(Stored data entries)

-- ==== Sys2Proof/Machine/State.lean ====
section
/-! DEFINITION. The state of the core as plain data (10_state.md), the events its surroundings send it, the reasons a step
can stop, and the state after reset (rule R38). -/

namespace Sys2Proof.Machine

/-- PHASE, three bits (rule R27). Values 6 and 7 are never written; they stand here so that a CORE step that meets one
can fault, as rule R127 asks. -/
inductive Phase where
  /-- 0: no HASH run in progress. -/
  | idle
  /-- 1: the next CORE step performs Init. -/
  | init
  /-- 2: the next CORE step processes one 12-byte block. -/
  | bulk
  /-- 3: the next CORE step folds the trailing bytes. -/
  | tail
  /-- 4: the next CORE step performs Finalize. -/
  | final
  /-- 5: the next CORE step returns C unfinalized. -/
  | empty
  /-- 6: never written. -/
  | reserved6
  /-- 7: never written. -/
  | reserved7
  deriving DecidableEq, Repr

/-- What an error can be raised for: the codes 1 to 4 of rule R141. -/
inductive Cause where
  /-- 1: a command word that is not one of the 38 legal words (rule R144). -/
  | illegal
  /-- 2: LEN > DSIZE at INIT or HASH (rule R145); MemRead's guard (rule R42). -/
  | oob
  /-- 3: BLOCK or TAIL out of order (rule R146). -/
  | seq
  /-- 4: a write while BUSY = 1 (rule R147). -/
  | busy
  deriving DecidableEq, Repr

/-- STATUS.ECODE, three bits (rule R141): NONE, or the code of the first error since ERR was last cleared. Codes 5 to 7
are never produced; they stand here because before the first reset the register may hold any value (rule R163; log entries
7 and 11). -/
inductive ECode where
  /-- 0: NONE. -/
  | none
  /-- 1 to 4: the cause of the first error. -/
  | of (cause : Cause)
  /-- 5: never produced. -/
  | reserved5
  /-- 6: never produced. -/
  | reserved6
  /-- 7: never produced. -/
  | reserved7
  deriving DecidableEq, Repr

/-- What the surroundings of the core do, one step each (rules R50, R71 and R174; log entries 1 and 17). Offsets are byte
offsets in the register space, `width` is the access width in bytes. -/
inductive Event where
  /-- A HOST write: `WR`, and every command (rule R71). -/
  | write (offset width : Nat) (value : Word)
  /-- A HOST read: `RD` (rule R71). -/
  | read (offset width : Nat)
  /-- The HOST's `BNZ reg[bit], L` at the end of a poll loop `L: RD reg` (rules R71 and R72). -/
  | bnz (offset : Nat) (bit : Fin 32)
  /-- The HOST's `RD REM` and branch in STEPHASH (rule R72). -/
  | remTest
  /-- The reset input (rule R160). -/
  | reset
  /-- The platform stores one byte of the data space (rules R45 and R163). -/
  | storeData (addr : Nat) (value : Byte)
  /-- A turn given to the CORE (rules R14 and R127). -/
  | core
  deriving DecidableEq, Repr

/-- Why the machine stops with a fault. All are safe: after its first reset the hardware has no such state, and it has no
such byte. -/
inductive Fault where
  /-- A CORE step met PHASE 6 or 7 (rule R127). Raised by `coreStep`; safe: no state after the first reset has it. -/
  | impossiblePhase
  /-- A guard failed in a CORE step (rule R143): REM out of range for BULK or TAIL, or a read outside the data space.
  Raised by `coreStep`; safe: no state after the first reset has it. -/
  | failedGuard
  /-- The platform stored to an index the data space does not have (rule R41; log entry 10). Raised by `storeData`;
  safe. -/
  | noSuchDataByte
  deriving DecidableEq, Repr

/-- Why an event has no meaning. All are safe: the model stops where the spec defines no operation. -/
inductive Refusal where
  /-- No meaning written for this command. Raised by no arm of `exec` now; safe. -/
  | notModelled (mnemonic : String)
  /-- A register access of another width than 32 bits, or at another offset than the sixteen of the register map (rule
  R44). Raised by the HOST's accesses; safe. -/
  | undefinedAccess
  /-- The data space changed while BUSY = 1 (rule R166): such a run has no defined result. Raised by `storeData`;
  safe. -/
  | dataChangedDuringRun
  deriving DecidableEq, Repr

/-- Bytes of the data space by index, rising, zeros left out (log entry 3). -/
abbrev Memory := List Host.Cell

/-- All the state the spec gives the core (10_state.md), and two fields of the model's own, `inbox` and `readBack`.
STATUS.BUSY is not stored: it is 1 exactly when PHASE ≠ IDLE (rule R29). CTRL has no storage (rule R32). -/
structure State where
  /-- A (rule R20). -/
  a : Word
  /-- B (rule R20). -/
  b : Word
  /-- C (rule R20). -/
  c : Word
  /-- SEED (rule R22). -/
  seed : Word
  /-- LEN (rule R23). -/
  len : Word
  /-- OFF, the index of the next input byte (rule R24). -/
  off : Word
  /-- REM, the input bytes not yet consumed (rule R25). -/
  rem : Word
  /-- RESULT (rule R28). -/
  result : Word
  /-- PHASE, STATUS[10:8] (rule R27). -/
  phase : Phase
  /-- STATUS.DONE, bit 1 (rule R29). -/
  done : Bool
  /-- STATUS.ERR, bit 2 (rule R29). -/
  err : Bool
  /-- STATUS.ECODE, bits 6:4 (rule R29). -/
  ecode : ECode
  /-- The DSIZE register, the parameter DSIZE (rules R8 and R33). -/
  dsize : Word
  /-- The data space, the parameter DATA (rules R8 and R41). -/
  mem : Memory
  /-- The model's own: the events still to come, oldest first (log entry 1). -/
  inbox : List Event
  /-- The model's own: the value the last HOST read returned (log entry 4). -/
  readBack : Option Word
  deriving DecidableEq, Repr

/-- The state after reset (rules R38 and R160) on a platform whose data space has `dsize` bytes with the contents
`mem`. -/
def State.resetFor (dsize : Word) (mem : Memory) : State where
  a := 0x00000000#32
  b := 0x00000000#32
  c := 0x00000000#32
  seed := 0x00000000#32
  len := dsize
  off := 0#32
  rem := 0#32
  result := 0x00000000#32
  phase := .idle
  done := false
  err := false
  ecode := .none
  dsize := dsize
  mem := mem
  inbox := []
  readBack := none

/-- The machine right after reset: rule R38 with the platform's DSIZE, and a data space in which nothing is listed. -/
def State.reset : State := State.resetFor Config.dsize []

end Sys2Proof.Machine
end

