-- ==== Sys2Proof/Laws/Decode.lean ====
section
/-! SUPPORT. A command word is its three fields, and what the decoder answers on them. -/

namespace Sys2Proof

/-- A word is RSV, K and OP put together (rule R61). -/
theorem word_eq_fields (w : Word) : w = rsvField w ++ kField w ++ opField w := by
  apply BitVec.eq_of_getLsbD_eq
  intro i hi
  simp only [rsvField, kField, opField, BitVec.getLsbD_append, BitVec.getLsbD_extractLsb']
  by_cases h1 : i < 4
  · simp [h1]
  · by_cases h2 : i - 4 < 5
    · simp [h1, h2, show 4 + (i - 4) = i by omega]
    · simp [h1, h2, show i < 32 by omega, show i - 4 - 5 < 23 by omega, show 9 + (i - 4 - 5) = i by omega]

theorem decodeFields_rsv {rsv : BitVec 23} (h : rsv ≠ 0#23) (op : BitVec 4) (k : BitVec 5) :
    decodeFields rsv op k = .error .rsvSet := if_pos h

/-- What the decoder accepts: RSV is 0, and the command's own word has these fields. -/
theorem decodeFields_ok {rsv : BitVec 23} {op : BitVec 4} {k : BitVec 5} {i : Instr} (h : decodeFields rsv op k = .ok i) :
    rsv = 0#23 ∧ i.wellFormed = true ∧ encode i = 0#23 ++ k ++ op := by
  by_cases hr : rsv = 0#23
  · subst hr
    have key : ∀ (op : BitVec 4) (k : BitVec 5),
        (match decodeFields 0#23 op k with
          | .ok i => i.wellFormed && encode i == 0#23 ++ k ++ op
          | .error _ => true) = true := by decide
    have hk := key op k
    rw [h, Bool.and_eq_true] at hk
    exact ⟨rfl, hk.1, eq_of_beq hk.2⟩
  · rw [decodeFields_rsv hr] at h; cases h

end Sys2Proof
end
---
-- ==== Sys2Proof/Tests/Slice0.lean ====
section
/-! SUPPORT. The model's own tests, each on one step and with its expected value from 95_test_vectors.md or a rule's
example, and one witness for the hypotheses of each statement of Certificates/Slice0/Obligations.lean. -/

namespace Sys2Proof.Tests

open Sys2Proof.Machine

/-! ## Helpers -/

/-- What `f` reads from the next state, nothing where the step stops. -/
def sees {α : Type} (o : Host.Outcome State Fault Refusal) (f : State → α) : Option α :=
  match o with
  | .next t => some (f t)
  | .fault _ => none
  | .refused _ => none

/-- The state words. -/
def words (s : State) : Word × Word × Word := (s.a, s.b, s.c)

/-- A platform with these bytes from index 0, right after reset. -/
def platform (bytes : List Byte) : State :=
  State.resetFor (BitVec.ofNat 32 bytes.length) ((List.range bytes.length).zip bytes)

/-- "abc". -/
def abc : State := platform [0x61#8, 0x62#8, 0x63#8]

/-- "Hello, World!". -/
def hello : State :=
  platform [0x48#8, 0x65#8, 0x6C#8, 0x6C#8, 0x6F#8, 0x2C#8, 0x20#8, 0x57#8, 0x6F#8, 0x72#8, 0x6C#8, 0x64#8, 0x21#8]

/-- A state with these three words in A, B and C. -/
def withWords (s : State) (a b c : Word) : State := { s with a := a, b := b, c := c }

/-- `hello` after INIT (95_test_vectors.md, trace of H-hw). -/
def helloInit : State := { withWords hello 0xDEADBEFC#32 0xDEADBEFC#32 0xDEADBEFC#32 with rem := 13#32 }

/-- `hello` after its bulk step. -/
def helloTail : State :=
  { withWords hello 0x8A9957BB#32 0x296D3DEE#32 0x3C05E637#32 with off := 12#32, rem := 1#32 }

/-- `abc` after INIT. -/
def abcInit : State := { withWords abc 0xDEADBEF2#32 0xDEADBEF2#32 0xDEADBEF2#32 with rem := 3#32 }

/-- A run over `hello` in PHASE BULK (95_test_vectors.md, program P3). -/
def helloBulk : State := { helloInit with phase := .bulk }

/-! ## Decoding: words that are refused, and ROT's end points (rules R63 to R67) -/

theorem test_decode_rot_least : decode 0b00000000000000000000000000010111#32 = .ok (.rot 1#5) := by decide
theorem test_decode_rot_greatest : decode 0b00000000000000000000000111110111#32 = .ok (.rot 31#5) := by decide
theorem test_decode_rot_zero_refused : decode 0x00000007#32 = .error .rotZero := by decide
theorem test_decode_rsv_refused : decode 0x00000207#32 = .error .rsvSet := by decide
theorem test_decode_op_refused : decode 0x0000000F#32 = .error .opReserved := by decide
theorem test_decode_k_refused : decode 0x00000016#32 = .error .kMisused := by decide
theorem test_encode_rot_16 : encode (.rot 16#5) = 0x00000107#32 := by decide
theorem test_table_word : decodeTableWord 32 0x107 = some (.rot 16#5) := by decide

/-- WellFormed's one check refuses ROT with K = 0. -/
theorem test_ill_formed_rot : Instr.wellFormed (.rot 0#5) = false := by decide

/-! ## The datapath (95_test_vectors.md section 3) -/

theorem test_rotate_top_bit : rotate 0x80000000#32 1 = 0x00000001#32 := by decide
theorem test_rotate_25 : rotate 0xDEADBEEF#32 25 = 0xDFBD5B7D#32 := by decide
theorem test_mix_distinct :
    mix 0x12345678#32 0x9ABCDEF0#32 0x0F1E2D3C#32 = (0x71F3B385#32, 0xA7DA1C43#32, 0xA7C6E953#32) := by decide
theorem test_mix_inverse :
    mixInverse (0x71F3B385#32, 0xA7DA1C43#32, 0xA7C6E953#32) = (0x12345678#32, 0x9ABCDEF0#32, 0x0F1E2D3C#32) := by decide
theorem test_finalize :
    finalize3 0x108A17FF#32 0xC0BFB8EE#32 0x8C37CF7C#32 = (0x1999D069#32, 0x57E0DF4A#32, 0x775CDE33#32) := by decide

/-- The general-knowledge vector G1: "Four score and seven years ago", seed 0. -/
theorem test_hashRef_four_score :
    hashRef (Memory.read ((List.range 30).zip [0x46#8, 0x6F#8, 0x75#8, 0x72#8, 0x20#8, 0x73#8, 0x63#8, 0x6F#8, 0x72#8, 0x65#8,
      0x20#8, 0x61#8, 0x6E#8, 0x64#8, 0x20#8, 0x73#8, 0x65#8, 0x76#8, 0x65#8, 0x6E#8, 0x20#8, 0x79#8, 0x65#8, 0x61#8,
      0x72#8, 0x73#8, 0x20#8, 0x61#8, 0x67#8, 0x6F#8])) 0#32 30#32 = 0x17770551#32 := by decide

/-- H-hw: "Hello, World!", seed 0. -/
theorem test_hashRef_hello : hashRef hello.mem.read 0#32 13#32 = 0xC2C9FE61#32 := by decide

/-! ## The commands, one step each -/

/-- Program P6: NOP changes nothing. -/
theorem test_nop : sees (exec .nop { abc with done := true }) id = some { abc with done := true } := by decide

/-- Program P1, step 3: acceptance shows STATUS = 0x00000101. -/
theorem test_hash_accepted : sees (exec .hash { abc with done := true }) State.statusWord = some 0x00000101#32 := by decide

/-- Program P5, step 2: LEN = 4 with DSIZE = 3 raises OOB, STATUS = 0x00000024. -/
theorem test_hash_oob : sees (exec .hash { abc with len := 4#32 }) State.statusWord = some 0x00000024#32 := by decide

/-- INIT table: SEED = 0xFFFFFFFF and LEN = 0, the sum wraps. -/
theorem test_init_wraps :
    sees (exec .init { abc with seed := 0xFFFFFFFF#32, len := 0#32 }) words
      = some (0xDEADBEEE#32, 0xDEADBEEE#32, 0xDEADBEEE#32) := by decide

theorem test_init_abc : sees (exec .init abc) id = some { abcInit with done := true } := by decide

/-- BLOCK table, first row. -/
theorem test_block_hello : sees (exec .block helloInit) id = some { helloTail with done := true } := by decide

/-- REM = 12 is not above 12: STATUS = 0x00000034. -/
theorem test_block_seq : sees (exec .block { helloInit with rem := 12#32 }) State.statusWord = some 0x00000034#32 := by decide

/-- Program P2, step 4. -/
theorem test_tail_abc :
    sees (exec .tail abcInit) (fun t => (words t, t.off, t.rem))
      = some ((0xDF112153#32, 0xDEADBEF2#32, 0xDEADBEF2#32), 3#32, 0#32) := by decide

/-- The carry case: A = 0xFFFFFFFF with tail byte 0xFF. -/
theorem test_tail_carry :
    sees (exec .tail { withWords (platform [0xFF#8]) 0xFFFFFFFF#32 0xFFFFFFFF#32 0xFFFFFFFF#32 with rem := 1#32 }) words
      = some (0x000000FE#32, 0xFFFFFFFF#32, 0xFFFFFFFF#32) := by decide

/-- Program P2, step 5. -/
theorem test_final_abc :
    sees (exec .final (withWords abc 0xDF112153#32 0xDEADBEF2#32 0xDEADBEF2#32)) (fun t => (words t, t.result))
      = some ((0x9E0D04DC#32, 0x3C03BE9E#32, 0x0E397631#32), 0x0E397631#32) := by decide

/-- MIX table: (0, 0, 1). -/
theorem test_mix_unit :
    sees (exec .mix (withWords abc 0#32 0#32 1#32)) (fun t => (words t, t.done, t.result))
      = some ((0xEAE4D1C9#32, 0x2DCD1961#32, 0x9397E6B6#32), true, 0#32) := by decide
--
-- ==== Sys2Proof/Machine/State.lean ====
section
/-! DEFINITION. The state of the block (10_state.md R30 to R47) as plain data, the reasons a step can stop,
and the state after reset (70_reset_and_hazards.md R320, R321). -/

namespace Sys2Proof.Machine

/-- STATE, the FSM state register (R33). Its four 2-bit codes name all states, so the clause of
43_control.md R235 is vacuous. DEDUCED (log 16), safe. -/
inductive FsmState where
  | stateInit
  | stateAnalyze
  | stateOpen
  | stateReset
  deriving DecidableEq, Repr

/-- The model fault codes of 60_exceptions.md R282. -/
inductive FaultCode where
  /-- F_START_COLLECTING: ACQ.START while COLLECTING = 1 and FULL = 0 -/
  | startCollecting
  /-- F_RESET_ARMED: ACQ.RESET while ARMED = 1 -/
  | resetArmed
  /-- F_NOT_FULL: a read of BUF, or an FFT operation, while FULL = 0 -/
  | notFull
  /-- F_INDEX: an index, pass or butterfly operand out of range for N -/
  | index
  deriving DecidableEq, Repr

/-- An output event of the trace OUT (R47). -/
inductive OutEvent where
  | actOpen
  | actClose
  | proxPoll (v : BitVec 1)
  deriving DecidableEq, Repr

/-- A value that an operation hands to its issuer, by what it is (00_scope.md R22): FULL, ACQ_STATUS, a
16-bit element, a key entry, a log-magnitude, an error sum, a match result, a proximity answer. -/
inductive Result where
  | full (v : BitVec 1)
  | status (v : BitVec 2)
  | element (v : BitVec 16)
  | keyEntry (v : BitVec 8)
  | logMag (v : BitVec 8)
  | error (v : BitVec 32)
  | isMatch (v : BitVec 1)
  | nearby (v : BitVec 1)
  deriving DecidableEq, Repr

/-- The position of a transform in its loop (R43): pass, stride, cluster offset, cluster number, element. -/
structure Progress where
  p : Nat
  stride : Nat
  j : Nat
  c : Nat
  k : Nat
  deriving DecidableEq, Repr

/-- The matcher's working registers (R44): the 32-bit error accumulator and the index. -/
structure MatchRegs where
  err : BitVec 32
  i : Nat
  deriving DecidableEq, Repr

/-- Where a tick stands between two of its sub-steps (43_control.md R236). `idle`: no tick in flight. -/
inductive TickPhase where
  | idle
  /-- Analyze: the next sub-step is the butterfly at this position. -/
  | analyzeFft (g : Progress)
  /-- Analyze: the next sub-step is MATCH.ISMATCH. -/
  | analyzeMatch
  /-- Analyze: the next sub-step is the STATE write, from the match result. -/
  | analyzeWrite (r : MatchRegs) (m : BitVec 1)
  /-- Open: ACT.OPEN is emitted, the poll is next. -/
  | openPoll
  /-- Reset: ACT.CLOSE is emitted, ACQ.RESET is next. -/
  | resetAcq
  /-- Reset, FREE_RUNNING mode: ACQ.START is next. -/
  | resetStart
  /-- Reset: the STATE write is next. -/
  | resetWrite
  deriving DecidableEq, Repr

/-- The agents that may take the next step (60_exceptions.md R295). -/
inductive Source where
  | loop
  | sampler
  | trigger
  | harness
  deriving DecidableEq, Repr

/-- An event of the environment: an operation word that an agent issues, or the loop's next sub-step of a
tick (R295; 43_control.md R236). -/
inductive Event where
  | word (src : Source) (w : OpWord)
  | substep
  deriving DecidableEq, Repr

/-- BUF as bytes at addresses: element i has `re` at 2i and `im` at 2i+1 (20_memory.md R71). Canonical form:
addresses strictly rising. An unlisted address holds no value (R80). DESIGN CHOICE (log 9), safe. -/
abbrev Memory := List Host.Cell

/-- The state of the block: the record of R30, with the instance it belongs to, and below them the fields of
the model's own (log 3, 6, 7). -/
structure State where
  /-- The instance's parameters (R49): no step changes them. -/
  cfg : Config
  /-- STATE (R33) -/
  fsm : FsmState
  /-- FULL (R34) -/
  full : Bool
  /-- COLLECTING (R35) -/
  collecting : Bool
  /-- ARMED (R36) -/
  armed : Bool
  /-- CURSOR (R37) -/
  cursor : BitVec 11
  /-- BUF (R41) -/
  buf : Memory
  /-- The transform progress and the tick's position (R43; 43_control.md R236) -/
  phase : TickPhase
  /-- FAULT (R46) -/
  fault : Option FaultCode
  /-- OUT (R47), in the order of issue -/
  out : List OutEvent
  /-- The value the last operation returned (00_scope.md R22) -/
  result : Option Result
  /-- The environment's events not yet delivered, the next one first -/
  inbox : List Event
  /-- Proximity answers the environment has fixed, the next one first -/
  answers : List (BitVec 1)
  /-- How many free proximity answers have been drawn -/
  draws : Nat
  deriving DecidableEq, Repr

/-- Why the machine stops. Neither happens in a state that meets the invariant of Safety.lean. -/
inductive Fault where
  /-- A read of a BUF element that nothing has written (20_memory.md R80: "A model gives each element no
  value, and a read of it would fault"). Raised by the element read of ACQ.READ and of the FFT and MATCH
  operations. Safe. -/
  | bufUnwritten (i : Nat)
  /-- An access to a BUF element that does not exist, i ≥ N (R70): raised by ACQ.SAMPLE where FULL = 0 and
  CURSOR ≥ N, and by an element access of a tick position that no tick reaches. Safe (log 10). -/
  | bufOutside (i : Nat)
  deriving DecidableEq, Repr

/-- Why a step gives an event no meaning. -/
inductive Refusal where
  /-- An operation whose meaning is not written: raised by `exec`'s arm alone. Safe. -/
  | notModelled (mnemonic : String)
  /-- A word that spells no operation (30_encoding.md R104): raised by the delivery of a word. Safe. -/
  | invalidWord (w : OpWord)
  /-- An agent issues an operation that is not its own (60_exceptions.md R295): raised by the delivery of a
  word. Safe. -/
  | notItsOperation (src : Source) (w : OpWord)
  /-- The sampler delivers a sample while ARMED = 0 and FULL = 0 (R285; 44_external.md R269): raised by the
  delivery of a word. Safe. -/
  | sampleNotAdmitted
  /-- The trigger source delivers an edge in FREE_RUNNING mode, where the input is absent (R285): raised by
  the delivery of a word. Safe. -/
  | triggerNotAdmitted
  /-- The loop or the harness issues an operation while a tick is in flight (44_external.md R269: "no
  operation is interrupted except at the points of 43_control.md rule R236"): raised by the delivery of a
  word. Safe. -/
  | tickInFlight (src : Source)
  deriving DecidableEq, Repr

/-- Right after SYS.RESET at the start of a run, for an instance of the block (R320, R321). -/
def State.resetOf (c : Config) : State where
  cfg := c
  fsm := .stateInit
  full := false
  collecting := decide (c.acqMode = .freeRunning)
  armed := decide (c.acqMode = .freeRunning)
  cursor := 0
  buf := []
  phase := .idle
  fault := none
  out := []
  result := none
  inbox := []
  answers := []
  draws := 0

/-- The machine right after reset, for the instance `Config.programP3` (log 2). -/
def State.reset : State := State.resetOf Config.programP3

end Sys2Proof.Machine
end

Required action = Restate word for word the lines of the data above, starting at the line containing "def hello : State" and ending at the line containing "def helloBulk : State", both included, and nothing more.

Response area =
def hello : State :=
  platform [0x48#8, 0x65#8, 0x6C#8, 0x6C#8, 0x6F#8, 0x2C#8, 0x20#8, 0x57#8, 0x6F#8, 0x72#8, 0x6C#8, 0x64#8, 0x21#8]

/-- A state with these three words in A, B and C. -/
def withWords (s : State) (a b c : Word) : State := { s with a := a, b := b, c := c }

/-- `hello` after INIT (95_test_vectors.md, trace of H-hw). -/
def helloInit : State := { withWords hello 0xDEADBEFC#32 0xDEADBEFC#32 0xDEADBEFC#32 with rem := 13#32 }

/-- `hello` after its bulk step. -/
def helloTail : State :=
  { withWords hello 0x8A9957BB#32 0x296D3DEE#32 0x3C05E637#32 with off := 12#32, rem := 1#32 }

/-- `abc` after INIT. -/
def abcInit : State := { withWords abc 0xDEADBEF2#32 0xDEADBEF2#32 0xDEADBEF2#32 with rem := 3#32 }

/-- A run over `hello` in PHASE BULK (95_test_vectors.md, program P3). -/
def helloBulk : State := { helloInit with phase := .bulk }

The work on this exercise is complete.